Это касается не только горечи. Как правило, супердегустаторы воспринимают сладкий вкус как более сладкий, соленый как более соленый, а перец чили как более жгучий. Кроме того, запах еды также кажется им более интенсивным, вероятно потому, говорит Бартошук, что вкус и запах в нашем головном мозге усиливают друг друга.
Прежде чем я успеваю возгордиться собственной остротой вкуса, Бартошук спускает меня с небес на землю. По ее словам, супердегустаторы – довольно скучные едоки. Большинство из них предпочитают избегать интенсивных вкусовых ощущений, поэтому придерживаются относительно безвкусной и ограниченной диеты. (Я знавал одного человека, который питался в основном лимской фасолью и молоком. Держу пари, он был супердегустатором.) В частности, зелень и другие овощи с горьким привкусом крайне редко оказываются на тарелках у супердегустаторов.

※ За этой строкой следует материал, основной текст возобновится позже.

-- ==== Sys2Proof/Tests/Slice0.lean ====
section
/-! SUPPORT. The model's own tests: expected results are the spec's (spec/95_test_vectors.md, and the worked examples of
the instruction rules); then a witness for the hypotheses of every statement. -/

namespace Sys2Proof.Tests

open Sys2Proof.Machine

/-- A running Interpreter at `a`, where the given bytes lie; the store ends right after them. -/
def tight (a : Nat) (bytes : List Byte) : State :=
  { State.resetWith (a + bytes.length) .locked [] with
    mem := Memory.writeBytes [] a bytes, pc := .addr a, mode := .running }

/-- The same at address 0 with register values. -/
def tightX (x : Vector Word 4) (bytes : List Byte) : State := { tight 0 bytes with x := x }

/-- The reset state of the Loader vectors, with one event due: `mem[510] = 11`, `mem[511] = 22`. -/
def loading (bytes : List Byte) : State :=
  { State.resetWith 512 .locked [.input (.chunk bytes)] with mem := [(510, 0x11), (511, 0x22)] }

/-- The next state, if there is one. -/
def nextOf : Result → Option State
  | .next s => some s
  | _ => none

/-- The state after one step. -/
def after (s : State) : Option State := nextOf (step s)

/-- The instruction decoded, and what follows it. -/
def decoded (bytes : List Byte) : Option (Instr × List Byte) := (decode bytes).toOption

/-! ### WellFormed refuses what no encoding can carry -/

theorem test_wf_operand : (Operand.lit 65532).wf = false ∧ (Operand.lit 65531).wf = true := by decide
theorem test_wf_cmpOp : (CmpOp.other 0x3D).wf = false ∧ (CmpOp.other 0x3E).wf = false ∧
    (CmpOp.other 0x3C).wf = false ∧ (CmpOp.other 0x21).wf = false ∧ (CmpOp.other 0x3F).wf = true := by decide
theorem test_wf_print : (Instr.print [0x41, 0x00]).wf = false ∧ (Instr.print [0x41]).wf = true := by decide
theorem test_wf_ro : (Instr.set 0 (.lit 65532)).wf = false ∧ (Instr.add 0 (.lit 65533)).wf = false ∧
    (Instr.sub 0 (.lit 65535)).wf = false := by decide
theorem test_wf_cmp : (Instr.cmp (.other 0x3C) (.lit 0) (.lit 0)).wf = false ∧
    (Instr.cmp .eq (.lit 65532) (.lit 0)).wf = false ∧ (Instr.cmp .eq (.lit 0) (.lit 65532)).wf = false := by decide
theorem test_wf_o : (Instr.cmpz (.lit 65532)).wf = false ∧ (Instr.cmpnz (.lit 65532)).wf = false ∧
    (Instr.sleep (.lit 65532)).wf = false ∧ (Instr.jump (.lit 65532)).wf = false ∧
    (Instr.jumpCond (.lit 65532)).wf = false ∧ (Instr.ledSetN (.lit 65532)).wf = false ∧
    (Instr.ledBlur (.lit 65532)).wf = false := by decide
theorem test_wf_o4 : (Instr.ledSetPixel (.lit 65532) (.lit 0) (.lit 0) (.lit 0)).wf = false ∧
    (Instr.ledSetPixel (.lit 0) (.lit 65532) (.lit 0) (.lit 0)).wf = false ∧
    (Instr.ledSetPixel (.lit 0) (.lit 0) (.lit 65532) (.lit 0)).wf = false ∧
    (Instr.ledSetPixel (.lit 0) (.lit 0) (.lit 0) (.lit 65532)).wf = false := by decide
theorem test_wf_o3 : (Instr.ledFill (.lit 65532) (.lit 0) (.lit 0)).wf = false ∧
    (Instr.ledFill (.lit 0) (.lit 65532) (.lit 0)).wf = false ∧
    (Instr.ledFill (.lit 0) (.lit 0) (.lit 65532)).wf = false := by decide
theorem test_wf_unknown : (Instr.unknown 0x00).wf = false ∧ (Instr.unknown 0x10).wf = false ∧
    (Instr.unknown 0x11).wf = true := by decide

/-! ### Words written out from 30_encoding.md rules R52, R53, R56 decode to their instructions -/

theorem test_decode_exit : decoded [0x00, 0x99] = some (.exit, [0x99]) := by decide
theorem test_decode_print :
    decoded [0x01, 0xFC, 0xFF, 0x41, 0x00, 0x99] = some (.print [0xFC, 0xFF, 0x41], [0x99]) := by decide
theorem test_decode_set : decoded [0x02, 0x01, 0xFC, 0xFF, 0x99] = some (.set 1 (.reg 0), [0x99]) := by decide
theorem test_decode_add : decoded [0x03, 0xFF, 0xFB, 0xFF] = some (.add 255 (.lit 65531), []) := by decide
theorem test_decode_sub : decoded [0x04, 0x02, 0x39, 0x30] = some (.sub 2 (.lit 12345), []) := by decide
theorem test_decode_cmp : decoded [0x05, 0x3C, 0xFC, 0xFF, 0x0A, 0x00] = some (.cmp .lt (.reg 0) (.lit 10), []) := by
  decide
theorem test_decode_cmp_ops : CmpOp.ofByte 0x3D = .eq ∧ CmpOp.ofByte 0x3E = .gt ∧ CmpOp.ofByte 0x3C = .lt ∧
    CmpOp.ofByte 0x21 = .ne ∧ CmpOp.ofByte 0x3F = .other 0x3F := by decide
theorem test_decode_cmpz : decoded [0x06, 0xFD, 0xFF] = some (.cmpz (.reg 1), []) := by decide
theorem test_decode_cmpnz : decoded [0x07, 0xFE, 0xFF] = some (.cmpnz (.reg 2), []) := by decide
theorem test_decode_sleep : decoded [0x08, 0xF4, 0x01] = some (.sleep (.lit 500), []) := by decide
theorem test_decode_jump : decoded [0x09, 0x00, 0x01] = some (.jump (.lit 256), []) := by decide
theorem test_decode_jumpCond : decoded [0x0A, 0xFF, 0xFF] = some (.jumpCond (.reg 3), []) := by decide
theorem test_decode_ledClear : decoded [0x0B] = some (.ledClear, []) := by decide
theorem test_decode_ledSetN : decoded [0x0C, 0x05, 0x01] = some (.ledSetN (.lit 261), []) := by decide
theorem test_decode_ledSetPixel : decoded [0x0D, 0x02, 0x00, 0x0A, 0x00, 0x14, 0x00, 0x1E, 0x00] =
    some (.ledSetPixel (.lit 2) (.lit 10) (.lit 20) (.lit 30), []) := by decide
theorem test_decode_ledSync : decoded [0x0E] = some (.ledSync, []) := by decide
theorem test_decode_ledBlur : decoded [0x0F, 0x09, 0x00] = some (.ledBlur (.lit 9), []) := by decide
theorem test_decode_ledFill : decoded [0x10, 0xFF, 0xFF, 0x02, 0x00, 0xFF, 0x01] =
    some (.ledFill (.reg 3) (.lit 2) (.lit 511), []) := by decide
theorem test_decode_unknown : decoded [0x11, 0x02] = some (.unknown 0x11, [0x02]) ∧
    decoded [0xFF] = some (.unknown 0xFF, []) := by decide
/-- The table's numbering: byte 0 in bits 7:0. -/
theorem test_decode_tableWord : decodeTableWord 32 0x0005FF03 = some (.add 255 (.lit 5)) ∧
    decodeTableWord 8 0x01 = some (.print []) := by decide
theorem test_step_tableWord :
    (after (State.reset.withFetchWord 32 0x00030002)).map (·.x[0]) = some 3 := by decide
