/-- Which check of its own row an instruction fails: none for a well-formed one. -/
def Instr.illegal : Instr → Option Illegal
  | .add _ _ _ | .sub _ _ _ | .mul _ _ _ | .mulh _ _ _ | .mulhn _ _ _ | .div _ _ _ | .divn _ _ _ | .rem _ _ _
  | .remn _ _ _ | .and _ _ _ | .or _ _ _ | .xor _ _ _ | .andn _ _ _ | .sll _ _ _ | .srl _ _ _ | .sra _ _ _
  | .min _ _ _ | .max _ _ _ | .minn _ _ _ | .maxn _ _ _ | .clz _ _ | .ctz _ _ | .popc _ _ | .sext8 _ _
  | .sext16 _ _ | .sext32 _ _ | .sel _ _ _ _ _ => none
  | .cmp d _ _ r =>
    if 10 ≤ r.toNat then some .unassigned else if notP d then some .value else none
  | .fadd _ _ _ _ r | .fsub _ _ _ _ r | .fmul _ _ _ _ r | .ffma _ _ _ _ r | .fdiv _ _ _ _ r | .fsqrt _ _ _ r
  | .fcvtF32F64 _ _ r | .fcvtS64 _ _ _ r | .fcvtN64 _ _ _ r | .fcvtFmtS64 _ _ _ r | .fcvtFmtN64 _ _ _ r =>
    if 5 ≤ r.toNat then some .value else none
  | .fmin _ _ _ _ | .fmax _ _ _ _ | .fcvtF64F32 _ _ => none
  | .fcmp d _ _ r _ =>
    if 6 ≤ r.toNat then some .unassigned else if notP d then some .value else none
  | .addi _ _ _ _ | .andi _ _ _ _ | .ori _ _ _ _ | .xori _ _ _ _ => none
  | .slli _ _ i x | .srli _ _ i x | .srai _ _ i x => if shiftImmBad i x then some .value else none
  | .cmpiEq d _ _ _ | .cmpiNe d _ _ _ | .cmpiLt d _ _ _ | .cmpiLe d _ _ _ | .cmpiGt d _ _ _ | .cmpiGe d _ _ _
  | .cmpiLtn d _ _ _ | .cmpiGen d _ _ _ => if notP d then some .value else none
  | .lui _ _ _ | .li _ _ _ => none
  | .aadd _ _ _ _ | .asub _ _ _ _ | .amovg _ _ | .amovh _ _ | .gmova _ _ | .ahi _ _ _ => none
  | .acmp d _ b r =>
    if d.getLsbD 3 || notA b || 6 ≤ r.toNat then some .value else none
  | .aaddi d a _ _ => if notA d || notA a then some .value else none
  | .br _ _ | .brp _ _ _ _ | .loop _ _ _ | .call _ _ => none
  | .calli a | .jmpi a => if notA a then some .value else none
  | .ret | .land => none
  | .ld _ _ _ _ x => cmIllegal x 1 false
  | .ldS _ _ s _ x => cmIllegal x 1 (s == 3)
  | .st _ _ _ _ x => cmIllegal x 2 false
  | .lda g _ _ x => cmIllegal x 1 (notA g)
  | .sta g _ _ x => cmIllegal x 2 (notA g)
  | .pref h _ _ _ x => cmIllegal x 0 (decide (2 ≤ h.toNat))
  | .csrr _ _ | .csrw _ _ | .csrs _ _ | .csrc _ _ => none
  | .trap _ _ | .brk _ _ => none
  | .nop | .endUnit | .eret => none
  | .tlbi a b k s =>
    if k == 3 then some .unassigned
    else Illegal.first ((k == 1 && a != 0) || (k == 2 && (a != 0 || b != 0))) (notA a || s.getLsbD 2)
  | .icinv a _ s => if notA a || s.getLsbD 2 then some .value else none
  | .cpatch a b s w => if notA a || s.getLsbD 2 || (w == 1 && b.getLsbD 0) then some .value else none
  | .ctxsave _ a _ | .ctxload _ a _ => if notA a then some .value else none
  | .tkadm _ a _ o => if 4 ≤ o.toNat then some .unassigned else if notA a then some .value else none
  | .tshape f => TileFields.shapeIllegal false false f
  | .tshapeKeep f => if f.md.getLsbD 0 then TileFields.shapeIllegal true false f else some .unassigned
  | .tview f => TileFields.shapeIllegal false true f
  | .tfree f => Illegal.first (TileUse.bad { td := true } f) false
  | .setx f => Illegal.first (TileUse.bad { td := true, ta := true, tb := true, tc := true } f) false
  | .tseq f =>
    Illegal.first (TileUse.bad { td := true, tb := true, gs := true, md := 0xF, imm := 0x1F } f)
      (!FmtCode.isAssigned f.fmt1 || f.fmt1 == 0x12 || decide (5 ≤ f.rm.toNat)
        || (f.rm != 0 && (FmtCode.isInt f.fmt1 || FmtCode.isMask f.fmt1)))
  | .tfill f =>
    Illegal.first (TileUse.bad { td := true, gs := true, imm := 0x1F } f)
      (!FmtCode.isAssigned f.fmt1 || f.fmt1 == 0x12)
  | .tmov f | .ttr f => Illegal.first (TileUse.bad { td := true, ta := true } f) false
  | .tadd f | .tsub f | .tmul f => TileFields.elemIllegal false false true true false true true true f
  | .tdiv f => TileFields.elemIllegal false false true true false true true false f
  | .tmin f | .tmax f => TileFields.elemIllegal false false true true false false false false f
  | .tabs f | .tneg f => TileFields.elemIllegal true false true true false false false true f
  | .tfma f => TileFields.elemIllegal false true true true false true true true f
  | .trcp f | .trsqrt f | .tsqrt f => TileFields.transIllegal true f
  | .texp2 f | .tlog2 f | .ttanh f => TileFields.transIllegal false f
  | .trem f | .tmulh f | .tsll f | .tsrl f | .tsra f =>
    TileFields.elemIllegal false false false true false false false false f
  | .tand f | .tor f | .txor f | .tandn f => TileFields.elemIllegal false false false true true false false false f
  | .tcmp f =>
    Illegal.first (TileUse.bad { td := true, ta := true, tb := !f.sBit, gs := f.sBit, imm := 0x3C1F } f)
      (!(FmtCode.isFloat f.fmt1 || FmtCode.isInt f.fmt1) || decide (6 ≤ f.rel.toNat))
  | .tsel f =>
    Illegal.first (TileUse.bad { td := true, ta := true, tb := !f.sBit, tc := true, gs := f.sBit, imm := 0x41F } f)
      (!FmtCode.isAssigned f.fmt1 || f.fmt1 == 0x12)
  | .tcvt f =>
    Illegal.first (TileUse.bad { td := true, ta := true, md := 0xF, imm := 0x7FF } f)
      (!FmtCode.isAssigned f.fmt1 || !FmtCode.isAssigned f.fmt2 || decide (6 ≤ f.rm.toNat)
        || (f.rm == 5 && !FmtCode.efNarrowing f.fmt2 f.fmt1)
        || (f.sBit && f.fmt1 != 0x12 && f.fmt2 != 0x12))
  | .tquant f =>
    Illegal.first (TileUse.bad { td := true, ta := true, md := 7, imm := 0x3FF } f)
      (!FmtCode.isScalable f.fmt1 || !FmtCode.isFloat f.fmt2 || decide (5 ≤ f.rm.toNat))
  | .tdequant f =>
    Illegal.first (TileUse.bad { td := true, ta := true, md := 0xF, imm := 0x3FF } f)
      (!FmtCode.isFloat f.fmt1 || !FmtCode.isScalable f.fmt2 || decide (5 ≤ f.rm.toNat))
  | .tred f => TileFields.redIllegal 0x7FFF f
  | .tscan f => TileFields.redIllegal 0xFFFF f
  | .tperm f => Illegal.first (TileUse.bad { td := true, ta := true, tb := true, imm := 0x400 } f) false
  | .tslide f =>
    let reg := f.md.getLsbD 0
    Illegal.first (TileUse.bad { td := true, ta := true, gs := reg, md := 7, imm := if reg then 0 else 0xFFFF } f)
      (!reg && decide (1023 < f.imm.toInt.natAbs))
  | .tbcast f =>
    Illegal.first (TileUse.bad { td := true, ta := true, gs := true, md := 3 } f) (f.md.extractLsb' 0 2 == 3)
  | .txchg f => Illegal.first (TileUse.bad { td := true, ta := true, gs := true } f) false
  | .map f => TileFields.mapIllegal false f
  | .mapred f => TileFields.mapIllegal true f
  | .momu f =>
    Illegal.first (TileUse.bad { td := true, ta := true, tb := true, tc := true, gs := true, as := true, imm := 0x3FF } f)
      (!(f.fmt1 == 1 || f.fmt1 == 2) || !(1 ≤ f.fmt2.toNat && f.fmt2.toNat ≤ 3)
        || f.td == f.ta || f.td == f.tb || f.td == f.tc || f.ta == f.tb || f.ta == f.tc || f.tb == f.tc
        || decide (24 < f.gs.toNat))
  | .mma f =>
    TileFields.productIllegal 0x7FFF true (TileFields.mmaPairOk f.fmt1 f.fmt2) (TileFields.mmaInt f.fmt1) f
  | .mmas f =>
    TileFields.productIllegal 0x7FFF true
      (TileFields.mmaPairOk f.fmt1 f.fmt2 && decide (3 ≤ TileFields.mmaRow f.fmt1)) false f
  | .mmsp f =>
    TileFields.productIllegal 0x7FFF true
      (TileFields.mmaPairOk f.fmt1 f.fmt2 && decide (2 ≤ TileFields.mmaRow f.fmt1)
        && TileFields.mmaRow f.fmt1 != 6 && TileFields.mmaRow f.fmt2 != 6) (TileFields.mmaInt f.fmt1) f
  | .mmb f => TileFields.productIllegal 0x7C03 false true true f
  | .mzero f => Illegal.first (TileUse.bad { td := true } f) (notM f.td)
  | .mfill f =>
    Illegal.first (TileUse.bad { td := true, ta := !f.sBit, gs := f.sBit, imm := 0x400 } f) (notM f.td)
  | .mdrain f => TileFields.drainIllegal false f
  | .mrow f | .mcol f => TileFields.drainIllegal true f
  | .tld f =>
    TileFields.memIllegal { td := true, tb := true, gs := true, as := true, md := 3, imm := 0xFFFF, xm := xExt ||| xXf8 }
      [0, 1, 4] false f
  | .tst f =>
    TileFields.memIllegal { ta := true, tb := true, gs := true, as := true, md := 3, imm := 0xFFFF, xm := xExt ||| xXf8 }
      [0, 2, 4] false f
  | .tstNfz f =>
    if f.md.getLsbD 2 then
      TileFields.memIllegal { ta := true, tb := true, tc := true, gs := true, as := true, md := 7, imm := 0xFFFF,
                              xm := xExt ||| xXf8 } [0, 2, 4] (notA f.tc) f
    else some .unassigned
  | .tldg f =>
    TileFields.memIllegal { td := true, tb := true, tc := f.sat, as := true, md := 0xF, imm := 0xFFFF, xm := xExt ||| xXf8 }
      [0, 1, 4] f.sclBad f
  | .tstg f =>
    TileFields.memIllegal { ta := true, tb := true, tc := f.sat, as := true, md := 0xF, imm := 0xFFFF, xm := xExt ||| xXf8 }
      [0, 2, 4] f.sclBad f
  | .tldm f =>
    Illegal.first (TileUse.bad { td := true, tb := true, gs := true, as := true, imm := 0xFFFF, xm := xExt } f) false
  | .csld f =>
    Illegal.first (TileUse.bad { td := true, tb := true, gs := true, md := 7, imm := 0xFFFF, xm := xExt } f)
      (!f.md.getLsbD 2 && f.md.extractLsb' 0 2 != 0)
  | .csst f => Illegal.first (TileUse.bad { ta := true, tb := true, gs := true, imm := 0xFFFF, xm := xExt } f) false
  | .cpy f => Illegal.first (TileUse.bad { as := true, imm := 3 } f) false
  | .cpyw f | .cpyc f => Illegal.first (TileUse.bad { imm := 7 } f) f.chBad
  | .cpyq f => Illegal.first (TileUse.bad { td := true, imm := 3 } f) false
  | .send f => Illegal.first (TileUse.bad { td := true, ta := true, gs := true } f) false
  | .recv f => Illegal.first (TileUse.bad { td := true, tb := true, gs := true } f) false
  | .tatom f =>
    TileFields.memIllegal { td := f.sat, ta := true, tb := true, tc := f.isCas, as := true, md := 0xF, imm := 0xFFFF,
                            xm := xExt ||| xXf8 } [0, 1, 2, 3, 4] (f.sclBad || decide (10 ≤ f.atomOp.toNat)) f
  | .cbar f => Illegal.first (TileUse.bad {} f) false
  | .fence f => Illegal.first (TileUse.bad { imm := 7 } f) false
  | .atom f =>
    TileFields.memIllegal { td := true, tb := f.isCas, gs := true, as := true, imm := 0x1F, xm := xXf8 }
      [0, 1, 2, 3] (decide (10 ≤ f.atomOp.toNat)) f
  | .evsig f | .evwait f =>
    Illegal.first (TileUse.bad { tb := f.dyn, gs := true, md := 1, imm := if f.dyn then 0 else 0xFFFF } f) false
  | .evquery f =>
    Illegal.first (TileUse.bad { td := true, tb := f.dyn, md := 1, imm := if f.dyn then 0 else 0xFFFF } f) false
  | .futrd f | .tkret f | .tkjoin f | .tkunshare f | .tkquery f =>
    Illegal.first (TileUse.bad { td := true, as := true } f) false
  | .futwr f | .tklend f | .tksplit f => Illegal.first (TileUse.bad { td := true, gs := true, as := true } f) false
  | .tkshare f => Illegal.first (TileUse.bad { td := true, tb := true, gs := true, as := true } f) false
  | .lfadd f | .lfsub f | .lfmul f => f.check true true true true 7 f.rmBad
  | .lffma f => f.check true true true false 7 f.rmBad
  | .lfmin f | .lfmax f => f.check true true true true 0 false
  | .lfabs f | .lfneg f => f.check true true false true 0 false
  | .lfcmp f => f.check true true true true 7 (f.relBad || LaneFields.notK f.ld)
  | .lrcp f | .lrsqrt f | .lsqrt f => f.check true true false true 7 f.rmBad
  | .lexp2 f | .llog2 f | .ltanh f => f.check true true false true 0 false
  | .liadd f | .lisub f | .limul f | .lmin f | .lmax f | .lminn f | .lmaxn f | .lband f | .lbor f | .lbxor f
  | .lsll f | .lsrl f | .lsra f => f.check true true true true 0 false
  | .limulh f => f.check true true true true 1 false
  | .licmp f => f.check true true true true 0xF (decide (10 ≤ (f.imm.extractLsb' 0 4).toNat) || LaneFields.notK f.ld)
  | .lcvt f =>
    f.check true true false true 0x3FFF
      (f.rmBad || !FmtCode.isAssigned f.lcvtD || !FmtCode.isAssigned f.lcvtS || f.lcvtD == 0x12 || f.lcvtS == 0x12
        || (LaneFields.wide f.lcvtD && LaneFields.odd f.ld) || (LaneFields.wide f.lcvtS && LaneFields.odd f.la))
  | .lmov f => f.check true true false true 0 false
  | .lmovi f => f.check true false false true 0xFFFFFFFF false
  | .lsel f => f.check true true true true 0xF false
  | .lkop f =>
    f.check true true (decide (f.rm.toNat < 4)) true 7
      (decide (6 ≤ f.rm.toNat) || LaneFields.notK f.ld || (f.rm != 5 && LaneFields.notK f.la)
        || (decide (f.rm.toNat < 4) && LaneFields.notK f.lb))
  | .ldadd f | .ldsub f | .ldmul f =>
    f.check true true true true 7 (f.rmBad || LaneFields.odd f.ld || LaneFields.odd f.la || LaneFields.odd f.lb)
  | .ldfma f =>
    f.check true true true false 7
      (f.rmBad || LaneFields.odd f.ld || LaneFields.odd f.la || LaneFields.odd f.lb || LaneFields.odd f.k)
  | .ldcmp f =>
    f.check true true true true 7 (f.relBad || LaneFields.notK f.ld || LaneFields.odd f.la || LaneFields.odd f.lb)
  | .lrd f => f.check true false false true 7 (f.imm.extractLsb' 0 2 == 3)
  | .lwr f => f.check false true false true 0x3F (decide (5 ≤ (f.imm.extractLsb' 1 3).toNat))
  | .lidx f => f.check true false false true 7 (f.rm == 7)
  | .lacc f => f.check true false false true 3 false
  | .lnext f =>
    let ind := f.imm.getLsbD 8
    f.check false ind false true (if ind then 0x80000100 else 0x800000FF) (ind && f.k != 0)
  | .lstop f => f.check false false false true 0x80000000 false
  | .qlaunch c => c.check 0 false 0 2 true false
  | .qcopy c | .qstage c => c.check 1 c.flag (if c.flag then 0xFFFFFFFF else 0) 2 true false
  | .qwait c => c.check 0 true 0 1 false false
  | .qsig c => c.check 0 true 0xFFFFFFFF 0 false false
  | .qintr c => c.check 0 false 0x7FF 0 false false
  | .qfence c | .qnop c | .qend c => c.check 0 false 0 0 false false
  | .qbr c => c.check 1 true 0xFF 1 false (c.opnd == 0)
  | .qjump c => c.check 0 false 0xFFFFFFFF 2 true (decide (c.opnd.toNat < 2 ∨ 0x1000000 < c.opnd.toNat))
  | .qlend c => if c.flag then some .unassigned else c.check 1 false 0xFFFFFF 2 true false
  | .qlendRet c => if c.flag then c.check 1 false 0xFFFFFF 2 true false else some .unassigned
  | .qmark c => c.check 0 false 0 3 true false
  | .tail _ _ | .stop _ _ | .resume _ _ | .skip _ _ | .cancel _ _ | .hostSignal _ _ _ | .queueEnable _ |
    .boot _ | .attest _ | .getcert _ | .setcap _ | .mailboxCsrr _ | .mailboxCsrw _ | .mailboxTkadm _ |
    .trate _ _ | .moduleOff _ | .moduleOffReturn _ | .tscWrite _ | .fqctl _ _ | .fqhead _ _ |
    .registerWrite _ _ | .hostAtomic _ | .hostCas128 _ | .hostAccess _ | .issue _ _ | .scalarReturn _ |
    .accessComplete _ | .retire _ | .decodeTrap | .contextStop | .preemptionRequest _ | .preemptionStop |
    .deschedule _ _ | .priorityPreemption _ _ | .dispatch _ _ | .contextResume _ | .exchangeDelivery _ |
    .copyStrip _ _ _ _ | .stripSteal _ _ _ _ | .mergeRequest _ | .mergeWindowExpiry _ | .tokenAccept _ |
    .shootdownAck _ | .contextLost _ | .sliceAdmit _ | .sliceFill _ | .stagingStrip _ _ | .stageDeadline _ _ |
    .sequencerSwitch _ _ | .flitDelivery _ _ | .flitCrcError _ _ | .replayWindowClose _ _ | .steeringDrain _ |
    .trainingComplete _ _ | .laneRetirement _ _ _ | .mainbandLoss _ | .loomLaneLoss _ _ | .pcieLinkEvent _ |
    .patrolScrub _ _ | .powerControlTick _ | .supplyOverdraw _ | .powerLoss | .reset _ | .romInit | .fwInit _ |
    .vfFlr _ | .pfFlr | .peerRequest _ | .loomPortTrained _ _ => none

Вот где я начинаю сомневаться в своих супердегустационных способностях, поскольку это явно не похоже на меня. Я очень люблю листовую капусту, брокколи рапини и другие горькие овощи, всегда выбираю пиво с ярко выраженным хмелевым вкусом, пью черный кофе без сахара, а из всех безалкогольных напитков предпочитаю тоник. В отличие от меня, сама Бартошук – не‑дегустатор – имеет сильно выраженную пищевую аверсию, то есть отвращение к некоторым продуктам. Например, она ненавидит тоник. «Когда я впервые попробовала его, я не могла поверить, что люди пьют эту гадость, – говорит она. – Я не могу есть горчащие овощи. Наслаждаться горьким вкусом? Это за пределами моего понимания!»
Так в чем же дело? Давайте более внимательно посмотрим на феномен супердегустатора, который оказался более сложным, чем представлялось на первый взгляд.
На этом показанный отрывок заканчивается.